What brings the Earth to life, and our own lives to an end?
For decades, biology has been dominated by the study of genetic
information. Information is important, but it is only part of what makes
us alive. Our inheritance also includes our living metabolic network, a
flame passed from generation to generation, right back to the origin of
life. In Transformer, biochemist Nick Lane reveals a scientific
renaissance that is hiding in plain sight --how the same simple
chemistry gives rise to life and causes our demise.
Lane is among the vanguard of researchers asking why the Krebs cycle,
the "perfect circle" at the heart of metabolism, remains so elusive more
than eighty years after its discovery. Transformer is Lane's voyage,
as a biochemist, to find the inner meaning of the Krebs cycle--and its
reverse--why it is still spinning at the heart of life and death today.

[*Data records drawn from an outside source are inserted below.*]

/-- A chunk of one byte, the end of an empty object, a journal report, an abort. -/
theorem wit_bulk_messages :
    let x := { sess 2 with opId := 9 }
    let id := leBytes 8 9
    let rx := bundleOp .jobBundle false .bound
    let tx : BulkOp := { bundleOp .snapshot true .bound with sent := 8, top := 8, ended := some (8, 0), length := 8 }
    (let b := id ++ zeros 8 ++ leBytes 4 0x527D5351 ++ leBytes 4 1 ++ [0]
     inSequence (onBulk rx) (packet x 0x0300 1 b) 0x0300 0 ∧ (onBulk rx).opOn 0 b = some { rx with session := some 0 }
      ∧ b.drop 24 = [0] ∧ leAt b 20 4 = 1 ∧ leAt b 8 8 % 8192 = 0 ∧ rx.length = 0) ∧
    (let b := id ++ zeros 12
     inSequence (onBulk rx) (packet x 0x0302 1 b) 0x0302 0 ∧ (onBulk rx).opOn 0 b = some { rx with session := some 0 }
      ∧ leAt b 8 8 ≤ rx.journal ∧ (crc32c (rx.bytes 0 (leAt b 8 8))).toNat = leAt b 16 4) ∧
    (let b := id ++ leBytes 8 8
     inSequence (onBulk tx) (packet x 0x0301 1 b) 0x0301 0 ∧ (onBulk tx).opOn 0 b = some { tx with session := some 0 }
      ∧ tx.journal ≤ leAt b 8 8 ∧ leAt b 8 8 ≤ tx.top ∧ tx.ended.isSome = true ∧ tx.length ≤ leAt b 8 8) ∧
    (let b := id ++ zeros 8
     inSequence (onBulk rx) (packet x 0x0303 1 b) 0x0303 0 ∧ (onBulk rx).opOn 0 b = some { rx with session := some 0 } ∧ rx.window = []) :=
  ⟨⟨packet_seq rfl (by decide) (by decide +kernel) (by decide +kernel), by decide +kernel, by decide +kernel, by decide, by decide, rfl⟩,
    ⟨packet_seq rfl (by decide) (by decide +kernel) (by decide +kernel), by decide +kernel, by decide, by decide +kernel⟩,
    ⟨packet_seq rfl (by decide) (by decide +kernel) (by decide +kernel), by decide +kernel, by decide, by decide, rfl, by decide⟩,
    ⟨packet_seq rfl (by decide) (by decide +kernel) (by decide +kernel), by decide +kernel, rfl⟩⟩

theorem wit_bulk_timers :
    (let o := bundleOp .jobBundle false .held
     let s : State := { live with mrn := { live.mrn with ops := [o] } }
     s.findOp 9 = some o ∧ o.state = .held ∧ o.session = none ∧ o.window = []) ∧
    (let o := bundleOp .snapshot true .held
     let s : State := { live with mrn := { live.mrn with ops := [o] } }
     s.findOp 9 = some o ∧ s.kindFull 2 o.plane = false ∧ s.mrn.sessions = []
      ∧ s.mrn.sessions.find (s.freeSlot (planeEngine o.plane)) = none) ∧
    (let o : BulkOp := { bundleOp .jobBundle false .bound with session := some 0, journal := 3 }
     (onBulk o).findOp 9 = some o ∧ o.journal ≠ o.journalSent ∧ (onBulk o).mrn.table = none ∧ numbersLeft (onBulk o)) :=
  ⟨by decide +kernel, by decide +kernel, by decide +kernel, by decide +kernel, rfl, numbersLeft_of (by decide)⟩

/-! ### Collectives -/

theorem slot_any {s : State} {x : Session} {typ seq i : Nat} {cmd : W64} {b : Bytes} (hb : b.length ≤ 8960) (ht : typ ≠ 1)
    (h : slotTest s (plainPacket x seq cmd []) typ i = true) : slotTest s (plainPacket x seq cmd b) typ i = true := by
  have hm : (plainPacket x seq cmd b).malformed typ = (plainPacket x seq cmd []).malformed typ := by
    have h1 : (typ == 1) = false := by simp [ht]
    have h2 : ¬ 8960 < b.length := by omega
    simp [Packet.malformed, plainPacket, h1, h2]
  have hk : s.takesPackets (plainPacket x seq cmd b) typ = s.takesPackets (plainPacket x seq cmd []) typ := by
    have h1 : (typ != 1) = true := by simp [ht]
    simp only [State.takesPackets, plainPacket, h1, Bool.true_or]
    rfl
  simp only [slotTest, hm, hk] at h ⊢
  exact h

theorem seq_any {s : State} {x : Session} {typ seq i : Nat} {cmd : W64} {b : Bytes} (ht : typ ≠ 0x0300)
    (h : seqTest s (plainPacket x seq cmd []) typ i = true) : seqTest s (plainPacket x seq cmd b) typ i = true := by
  have ht' : (typ == 0x0300) = false := by simp [ht]
  simp only [seqTest, badChunk, plainPacket, ht', Bool.false_and] at h ⊢
  exact h

/-- A PEER session to rank 2, and a job with one collective record of id 4, in which that rank and this module, of rank 3, take part and
which runs its first instance. -/
def peer : Session := { sess 3 with rank := 2 }
def coll (kind tiles : Nat) (group : List Chunk) : CollRec :=
  { (default : CollRec) with kindCode := kind, inFmt := Fmt.n8.code, tensor := 7, group := group, mult := 1, id := 4, station := 1,
                             width := 64, tiles := tiles }
def running1 : CollRun := { CollRun.reset with inst := 1, active := true }
def collecting (r : CollRec) (u : CollRun := running1) : State :=
  { talk peer with job := { live.job with mapping := some { mapping with rank := 3 }, colls := [r], runs := [(0, u)] } }

/-- TILE_SEG of tile 0, its only contribution, instance 1: `len` bytes in all, `img` from offset 0. -/
def segHead (len n : Nat) : Bytes :=
  leBytes 2 4 ++ zeros 2 ++ leBytes 1 0 ++ zeros 3 ++ leBytes 8 1 ++ leBytes 4 0 ++ leBytes 4 0 ++ leBytes 4 len ++ leBytes 2 n ++ zeros 2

Lane reveals the beautiful, violent world within our cells, where
hydrogen atoms are stripped from the carbon skeletons of food and fed to
the ravenous beast of oxygen. Yet this same cycle, spinning in reverse,
also created the chemical building blocks that enabled the emergence of
life on our planet. Now it does both. How can the same pathway create
and destroy? What might our study of the Krebs cycle teach us about the
mysteries of aging and the hardest problem of all, consciousness?
Transformer unites the story of our planet with the story of our
cells--what makes us the way we are, and how it connects us to the
origin of life. Enlivened by Lane's talent for distilling and humanizing
complex research, Transformer offers an essential read for anyone
fascinated by biology's great mysteries. Life is at root a chemical
phenomenon: this is its deep logic.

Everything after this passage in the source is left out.